Dela via


End to End SSL with Azure Application Gateway

<Updated Service Note>
Please note that this capability has now been integrated into Application Gateway, and you no longer need to handle redirection on your IIS servers (though you still could if desired). Please see /en-us/azure/application-gateway/application-gateway-redirect-overview for more information.
</Updated Service Note>

Azure Application Gateway is a layer 7 load balancer with features such as SSL termination, WAF and multiple routing options. For web applications this is a great option for load balancing your applications across multiple back end servers where the Azure Load Balancer may not meet your requirements. In this post, I'll walk through an architecture that provides a public endpoint, end to end SSL leveraging separate certificates for the internal and external communication, and HTTP to HTTPS redirection on IIS. This can be deployed through the following Azure Resource Manager template, we'll talk through all the pieces here and how they work.

https://github.com/Azure/azure-quickstart-templates/tree/master/201-application-gateway-2vms-iis-ssl

Template Deployment

Review the README for the template to ensure you have the prerequisites completed. You'll need certificates available to properly deploy it, so take a quick read through it. To deploy the template, you can click the "Deploy to Azure" button. This will pop open the portal where you can fill in the parameters.
deploy-to-azure-button

Upon completion you'll have the following resources deployed:

  • VNet with two subnets (AppGatewaySubnet and WebSubnet)
  • Two Windows 2016 VMs with IIS installed. These will have a very basic static default page that will say which server you're on (Server 1 or Server 2) so you can see the load balancing in action.
  • Application Gateway with WAF enabled. SSL will be terminated on the Application Gateway and will also communicate to the back end servers via SSL.

appgwarch

Once deployed, connect to the URL of the Application Gateway via HTTP or HTTPS. You can find this in the frontend public IP address value on the Overview panel for the Application Gateway you just deployed.

appgw

If you are using self signed certificates on the Application Gateway you will get a warning message in your browser when you connect via HTTPS. This is expected as we cannot verify the certificates, but is expected.

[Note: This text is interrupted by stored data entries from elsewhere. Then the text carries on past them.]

/-! ### The link -/

theorem linkUp_blocked {s : State} (g w pg pw : Nat)
    (h : s.get HBR_STAT.STATE ≠ 0 ∨ s.clk.hostUp = false ∨ s.clk.testHold = true) : linkUp g w pg pw s = s := by
  obtain h | h | h := h <;> simp [linkUp, h]

/-- The link trained at rate code `rate` and `width` lanes: RETRY, and the record of R530. -/
def linkTrained (rate width : Nat) (s : State) : State :=
  let u : State := { s with hbr := { s.hbr with linkUp := true } }
  ((((u.set HBR_STAT.STATE 1).set HBR_STAT.GEN rate).set HBR_STAT.WIDTH width).fire 0x250).log 0x0E02
    [rateGts rate, width]

/-- From DOWN the link trains to what both sides have; less than the variant or the partner offers is logged (R521). -/
theorem linkUp_trains {s : State} (g w pg pw : Nat) (hdown : s.get HBR_STAT.STATE = 0) (hhost : s.clk.hostUp = true)
    (htest : s.clk.testHold = false) :
    linkUp g w pg pw s =
      let top := if s.fuses.variant = .e then 4 else 5
      let wide := if s.fuses.variant = .e then 8 else 16
      let rate := min (max 1 g) top
      let width := min w wide
      if rate < top ∨ width < wide ∨ rate < pg ∨ width < pw then
        (linkTrained rate width s).log 0x0E0D [rateGts rate, width]
      else linkTrained rate width s := by
  have hfree : ¬ (s.get HBR_STAT.STATE != 0 || !s.clk.hostUp || s.clk.testHold) = true := by simp [hdown, hhost, htest]
  rw [linkUp, if_neg hfree]
  simp only [beq_iff_eq, Bool.or_eq_true, decide_eq_true_eq, or_assoc, linkTrained]

theorem bridgeDown_idle {s : State} (hdown : s.get HBR_STAT.STATE = 0) (hlink : s.hbr.linkUp = false) :
    bridgeDown s = s := by
  simp [bridgeDown, hdown, hlink]

/-- A lost link (R530, R531). -/
theorem bridgeDown_leaves {s : State} (h : s.get HBR_STAT.STATE ≠ 0 ∨ s.hbr.linkUp = true) :
    bridgeDown s = haltContexts 2 (haltQueues 6 (abandonFar ((((((setReads [] (({ s with hbr := { s.hbr with
      linkUp := false } } : State).set HBR_STAT.STATE 0)).set HBR_STAT.L1 0).set HBR_STAT.WIDTH 0).set HBR_STAT.GEN 0).fire
      0x251).log 0x0E01))) := by
  have hleaves : ¬ (s.get HBR_STAT.STATE == 0 && !s.hbr.linkUp) = true := by
    obtain h | h := h <;> simp [h]
  exact if_neg hleaves

theorem bridgeDown_clk (s : State) : (bridgeDown s).clk = s.clk := by
  unfold bridgeDown
  split
  · rfl
  · simp [abandonFar]

/-! ### The reset of the bridge (R530, R537) -/

theorem tget_filter_out {α : Type} (d : α) (m : List (Nat × α)) {p : Nat × α → Bool} {k : Nat}
    (h : ∀ e ∈ m, e.1 = k → p e = false) : tget d (m.filter p) k = d := by
  induction m with
  | nil => rfl
  | cons e m ih =>
    have htail := ih fun x hx => h x (List.mem_cons_of_mem e hx)
    obtain ⟨j, w⟩ := e
    by_cases hj : j = k
    · rw [List.filter_cons_of_neg (by simp [h (j, w) List.mem_cons_self hj]), htail]
    · by_cases hp : p (j, w) = true
      · rw [List.filter_cons_of_pos hp]
        simpa [tget, hj] using htail
      · rw [List.filter_cons_of_neg hp, htail]

/-- A register that is cleared reads its reset word (R18). -/
theorem rdA_clearRegs_inside (s : State) {lo hi a : Nat} (hlo : lo ≤ a) (hhi : a < hi) :
    (s.clearRegs lo hi).rdA a = resetWord a % 2 ^ 32 := by
  have hgone : tget (BitVec.ofNat 32 (resetWord a)) (s.clearRegs lo hi).regs a = BitVec.ofNat 32 (resetWord a) := by
    refine tget_filter_out _ _ fun e _ he => ?_
    simp [he, hlo, hhi]
  rw [State.rdA, hgone, BitVec.toNat_ofNat]

/-- The registers of the bridge that its reset keeps are written back over the cleared window; every hidden state of it is
lost. -/
def bridgeCleared (s : State) : State :=
  let keep : List (Nat × Nat) := [0xA00010, 0xA00014, 0xA0001C, 0xA00024].map (fun a => (a, s.rdA a))
  { keep.foldl (fun t e => t.wrA e.1 e.2) (s.clearRegs 0xA00000 0xC00000) with hbr := {} }

theorem bridgeReset_eq (s : State) : bridgeReset s = (bridgeCleared s).set HBR_STAT.CORE (b2n s.clk.coreUp) := rfl

@[simp] theorem bridgeReset_hbr (s : State) : (bridgeReset s).hbr = {} := set_hbr _ _ _ _ _

@[simp] theorem bridgeReset_clk (s : State) : (bridgeReset s).clk = s.clk := by
  simp [bridgeReset_eq, bridgeCleared]

theorem rdA_bridgeCleared_stat (s : State) : (bridgeCleared s).rdA 0xA00020 = resetWord 0xA00020 % 2 ^ 32 := by
  have hregs : (bridgeCleared s).rdA 0xA00020 = State.rdA
      (([0xA00010, 0xA00014, 0xA0001C, 0xA00024].map (fun a => (a, s.rdA a))).foldl (fun t e => t.wrA e.1 e.2)
        (s.clearRegs 0xA00000 0xC00000)) 0xA00020 := rdA_congr rfl _
  rw [hregs]
  simp only [List.map, List.foldl]
  rw [rdA_wrA_other _ _ _ _ (by decide), rdA_wrA_other _ _ _ _ (by decide), rdA_wrA_other _ _ _ _ (by decide),
    rdA_wrA_other _ _ _ _ (by decide), rdA_clearRegs_inside s (by decide) (by decide)]

/-- A field of `HBR_STAT` beside CORE that has reset value 0 reads 0 after a reset of the bridge. -/
theorem get_bridgeReset_stat (s : State) {f : Fld} (hadr : f.adr = 0xA00020)
    (hbeside : HBR_STAT.CORE.hi < f.lo ∨ (f.hi < HBR_STAT.CORE.lo ∧ f.lo ≤ f.hi))
    (hzero : bitsOf (resetWord 0xA00020 % 2 ^ 32) f.hi f.lo = 0) : (bridgeReset s).get f = 0 := by
  rw [bridgeReset_eq, get_set_beside _ HBR_STAT.CORE f _ 0 0 0 0 hadr (by decide) (by decide) hbeside, State.get, hadr,
    rdA_bridgeCleared_stat, hzero]

/-- A reset of the bridge leaves it in DOWN. -/
theorem get_bridgeReset_state (s : State) : (bridgeReset s).get HBR_STAT.STATE = 0 :=
  get_bridgeReset_stat s rfl (by decide) (by decide)

/-- A reset of the bridge clears Bus Master Enable. -/
theorem flag_bridgeReset_bme (s : State) : (bridgeReset s).flag HBR_STAT.BME = false := by
  rw [State.flag, get_bridgeReset_stat s rfl (by decide) (by decide)]
  decide

theorem get_state_setLock (p : Nat) (b : Bool) (s : State) :
    (setLock p b s).get HBR_STAT.STATE = s.get HBR_STAT.STATE :=
  get_set_other _ _ _ _ _ _ _ _ (by decide)

/-! ### Bus Master Enable and the power states (R532-R536) -/

theorem bmeSet_up {s : State} (h : s.get HBR_STAT.STATE = 2 ∨ s.get HBR_STAT.STATE = 3)
    (hd0 : s.flag HBR_STAT.D3 = false) : bmeSet s = (s.set HBR_STAT.BME 1).set HBR_STAT.STATE 3 := by
  have hcode : settledCode (s.set HBR_STAT.BME 1) = 3 := if_pos ⟨flag_bme_setBme s, (flag_d3_setBme s 1).trans hd0⟩
  rw [bmeSet, settleBridge_up (by rwa [get_state_setBme]), hcode]

theorem d0Return_up {s : State} (h : s.get HBR_STAT.STATE = 2 ∨ s.get HBR_STAT.STATE = 3) :
    d0Return s = (s.set HBR_STAT.D3 0).set HBR_STAT.STATE (if s.flag HBR_STAT.BME = true then 3 else 2) := by
  have hcode : settledCode (s.set HBR_STAT.D3 0) = if s.flag HBR_STAT.BME = true then 3 else 2 := by
    rw [settledCode, flag_bme_setD3]
    simp [flag_d3_setD3]
  rw [d0Return, settleBridge_up (by rwa [get_state_setD3]), hcode]

theorem bmeClear_clear {s : State} (h : s.flag HBR_STAT.BME = false) : bmeClear s = s := by simp [bmeClear, h]

theorem bmeClear_set {s : State} (h : s.flag HBR_STAT.BME = true) : bmeClear s = busHalt (s.set HBR_STAT.BME 0) := by
  simp [bmeClear, h]

theorem d3Enter_again {s : State} (h : s.flag HBR_STAT.D3 = true) : d3Enter s = s := by simp [d3Enter, h]

theorem d3Enter_halts {s : State} (h : s.flag HBR_STAT.D3 = false) (hbme : s.flag HBR_STAT.BME = true) :
    d3Enter s = busHalt (s.set HBR_STAT.D3 1) := by
  simp [d3Enter, h, hbme]

/-! ### Function Level Reset (R537-R542) -/

theorem flrStart_other {s : State} (h2 : s.get HBR_STAT.STATE ≠ 2) (h3 : s.get HBR_STAT.STATE ≠ 3) :
    flrStart s = s := by
  simp [flrStart, h2, h3]

theorem flrStart_up {s : State} (h : s.get HBR_STAT.STATE = 2 ∨ s.get HBR_STAT.STATE = 3) :
    flrStart s = (flrScope (s.get HBR_FLRSCOPE.SCOPE) (flrNotify (flrQueues (flrBridge s)))).log 0x0E04
      [s.get HBR_FLRSCOPE.SCOPE] := by
  obtain h | h := h <;> simp [flrStart, h]

theorem flrDone_other {s : State} (h : s.get HBR_STAT.STATE ≠ 4) : flrDone s = s := by simp [flrDone, h]

/-- The end of FLR takes the bridge through SLAVE to the state that R529 gives it. -/
theorem flrDone_settles {s : State} (h : s.get HBR_STAT.STATE = 4) :
    ∃ u : State, flrDone s = settleBridge (u.set HBR_STAT.STATE 2) :=
  ⟨_, if_neg (by simp [h])⟩

/-! ### Configuration requests (R519, R529, R540) -/

theorem configRequest_retry {s : State} (a : Nat) (wr : Option Nat)
    (h : s.get HBR_STAT.STATE = 1 ∨ s.get HBR_STAT.STATE = 4) : configRequest a wr s = s.emit (.cfgReply none) := by
  obtain h | h := h <;> simp [configRequest, h]

theorem configRequest_down {s : State} (a : Nat) (wr : Option Nat) (h : s.get HBR_STAT.STATE = 0) :
    configRequest a wr s = s := by
  simp [configRequest, h]

/-- A configuration write that cannot start FLR. -/
theorem configRequest_write {s : State} {a : Nat} (v : Nat)
    (h : s.get HBR_STAT.STATE = 2 ∨ s.get HBR_STAT.STATE = 3) (hctl : a / 4 * 4 ≠ 0x78) :
    configRequest a (some v) s = (spaceWrite (a / 4 * 4) v s).emit (.cfgReply (some 0)) := by
  obtain h | h := h <;> simp [configRequest, h, hctl]

/-- Settles O38: one lemma for each event and the state it finds; the state after a retry period or FLR is that of
`settleBridge`, and after Hot Reset or `PERST_N` that of `bridgeReset`. -/
theorem bridgeStates : Obligations.BridgeStates := by
  refine ⟨?linkBlocked, ?linkTrains, ?retryOther, ?retryEnds, ?linkLost, ?linkGone, ?hotReset, ?perst, ?bmeCleared,
    ?bmeHalts, ?bmeResumes, ?d3Again, ?d3Halts, ?d0, ?flrOther, ?flr, ?doneOther, ?done, ?cfgRetry, ?cfgDown, ?cfgRead,
    ?cfgWrite⟩
  case linkBlocked =>
    intro s g w pg pw h
    exact congrArg Host.Outcome.next (linkUp_blocked _ _ _ _ h)
  case linkTrains =>
    intro s g w pg pw hdown hhost htest
    exact congrArg Host.Outcome.next (linkUp_trains _ _ _ _ hdown hhost htest)
  case retryOther =>
    intro s h
    exact congrArg Host.Outcome.next (retryEnd_other h)
  case retryEnds =>
    intro s h
    exact ⟨_, congrArg Host.Outcome.next (retryEnd_retry h), get_settleBridge_slave s⟩
  case linkLost =>
    intro s h
    exact ⟨_, rfl, bridgeDown_leaves h⟩
  case linkGone =>
    intro s hdown hlink
    have hidle := bridgeDown_idle hdown hlink
    exact ⟨congrArg Host.Outcome.next hidle, congrArg (fun t => Host.Outcome.next (bridgeReset t)) hidle⟩
  case hotReset =>
    intro s
    refine ⟨_, rfl, get_bridgeReset_state _, flag_bridgeReset_bme _, ?_, ?_, ?_⟩ <;> rw [bridgeReset_hbr]
  case perst =>
    intro s
    have hclk := bridgeDown_clk { s with clk := { s.clk with perstLow := true, hostUp := false } }
    refine ⟨_, rfl, ?_, ?_, ?_, ?_⟩
    · rw [setLock_clk, bridgeReset_clk, hclk]
    · rw [setLock_clk, bridgeReset_clk, hclk]
    · rw [get_state_setLock, get_bridgeReset_state]
    · rw [setLock, set_hbr, bridgeReset_hbr]
  case bmeCleared =>
    intro s h
    exact congrArg Host.Outcome.next (bmeClear_clear h)
  case bmeHalts =>
    intro s h
    exact congrArg Host.Outcome.next (bmeClear_set h)
  case bmeResumes =>
    intro s h hd0
    exact congrArg Host.Outcome.next (bmeSet_up h hd0)
  case d3Again =>
    intro s h
    exact congrArg Host.Outcome.next (d3Enter_again h)
  case d3Halts =>
    intro s h hbme
    exact congrArg Host.Outcome.next (d3Enter_halts h hbme)
  case d0 =>
    intro s h
    exact congrArg Host.Outcome.next (d0Return_up h)
  case flrOther =>
    intro s h2 h3
    exact congrArg (fun t => Host.Outcome.next (enterReached t)) (flrStart_other h2 h3)
  case flr =>
    intro s h
    exact congrArg (fun t => Host.Outcome.next (enterReached t)) (flrStart_up h)
  case doneOther =>
    intro s h
    exact congrArg Host.Outcome.next (flrDone_other h)
  case done =>
    intro s h
    obtain ⟨u, hu⟩ := flrDone_settles h
    exact ⟨_, congrArg Host.Outcome.next hu, (get_settleBridge_slave u).trans (settledCode_settleBridge_slave u).symm⟩
  case cfgRetry =>
    intro s a wr h
    exact congrArg Host.Outcome.next (configRequest_retry _ _ h)
  case cfgDown =>
    intro s a wr h
    exact congrArg Host.Outcome.next (configRequest_down _ _ h)
  case cfgRead =>
    intro s a h
    exact execConfigRequest_read a h
  case cfgWrite =>
    intro s a v h hctl
    exact congrArg Host.Outcome.next (configRequest_write _ h hctl)

end Sys2Proof.Machine
end

section
/-! Mode requests, the drain and the end of ENTER (R116-R121, R126, R132). -/

namespace Sys2Proof.Machine

/-- The mode controller goes to ENTER for mode `m` (R117). -/
def startEnter (m : Nat) (s : State) : State :=
  { s.set GLB_MODESTAT.PHASE 3 with glb := { s.glb with enterMode := m } }

/-! ### Requests (R116, R117, R126) -/

theorem requestMode_refused {s : State} {m r : Nat} (source : Nat) (h : modeRefusal s m = some r) :
    requestMode m source s =
      (((s.set GLB_MODESTAT.REASON r).count GLB_MODESTAT.REFUSALS).fire 0x003).log 0x0120 [m, r, source] := by
  simp only [requestMode, h]

/-- A request that is not refused while a change is in progress, or that names the mode in effect, has no effect. -/
theorem requestMode_noEffect {s : State} {m : Nat} (source : Nat) (h : modeRefusal s m = none)
    (hsame : s.flag GLB_MODE.BUSY = true ∨ m = modeNow s) : requestMode m source s = s := by
  have hstay : (s.flag GLB_MODE.BUSY || m == modeNow s) = true := by simpa using hsame
  simp only [requestMode, h, hstay, if_true]

theorem requestMode_accepted {s : State} {m : Nat} (source : Nat) (h : modeRefusal s m = none)
    (hidle : s.flag GLB_MODE.BUSY = false) (hother : m ≠ modeNow s) : requestMode m source s = acceptMode m s := by
  have hgo : ¬ (s.flag GLB_MODE.BUSY || m == modeNow s) = true := by simp [hidle, hother]
  simp only [requestMode, h, if_neg hgo]

/-- From STANDBY and SERVICE there is nothing to drain: the change goes straight to ENTER. -/
theorem acceptMode_untimed {s : State} (m : Nat) (h : timedMode (modeNow s) = false) :
    acceptMode m s = startEnter m ((s.set GLB_MODE.BUSY 1).set GLB_MODE.MODE m) := by
  simp [acceptMode, startEnter, h]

Once connected you should see pages with the below content, flipping between each server as you refresh the page (since session persistence is disabled). Making an initial connection via HTTP should redirect you to HTTPS.

server1 server2

End to end SSL

When you deploy the template you'll notice you need to provide some certificates. This is where the end to end SSL comes in to play. The front end certificate is your public certificate that terminates SSL on the Application Gateway. This will need to be in .pfx format and for the template will need to be converted to base-64 encoding so it can be uploaded in a text format. Details on how to do this conversion are available in the README.md in the repo. The back end certificate is the certificate that the web servers will use to communicate to the Application Gateway. In this template, we install the .pfx cert on the web servers, and also need the public key extracted so we can add it to the Application Gateway (both of these also in base-64 encoding for template deployment). This public key whitelists the back end servers so it talks with only authorized back end web servers. This can be the same key as the external key pair used on the front end, or an internal only key for enhanced security. Self signed certs are a quick option for a demo or test environment, for production you'd definitely want to use certs from a public certificate authority or from your internal certificate authority.

With these certificates in place traffic is encrypted to the Application Gateway, decrypted on the Application Gateway with the front end private key and scanned by the built-in WAF, then re-encrypted and sent to the web servers.

HTTP to HTTPS redirection

HTTP to HTTPS redirection is a feature that is not currently available on the Application Gateway. In order to perform this redirection, traffic is sent to the back end web servers over HTTP, the web servers redirect that traffic to HTTPS on the same URL, which then establishes an encrypted connection back through the Application Gateway. This redirection is accomplished with the URL Rewrite module for IIS and is set up on the VMs with the Azure PowerShell DSC extension during deployment. Similar mechanisms can be used for Linux based web servers as well.

Summary

Azure Application Gateway is a great layer 7 load balancing solution you can leverage in your Azure deployments and provides many features above the more basic Azure Load Balancer. Take a look through the documentation for detailed information on this service and for additional use cases.

Comments

  • Anonymous
    May 05, 2017
    Amazing information. Thanks for sharing.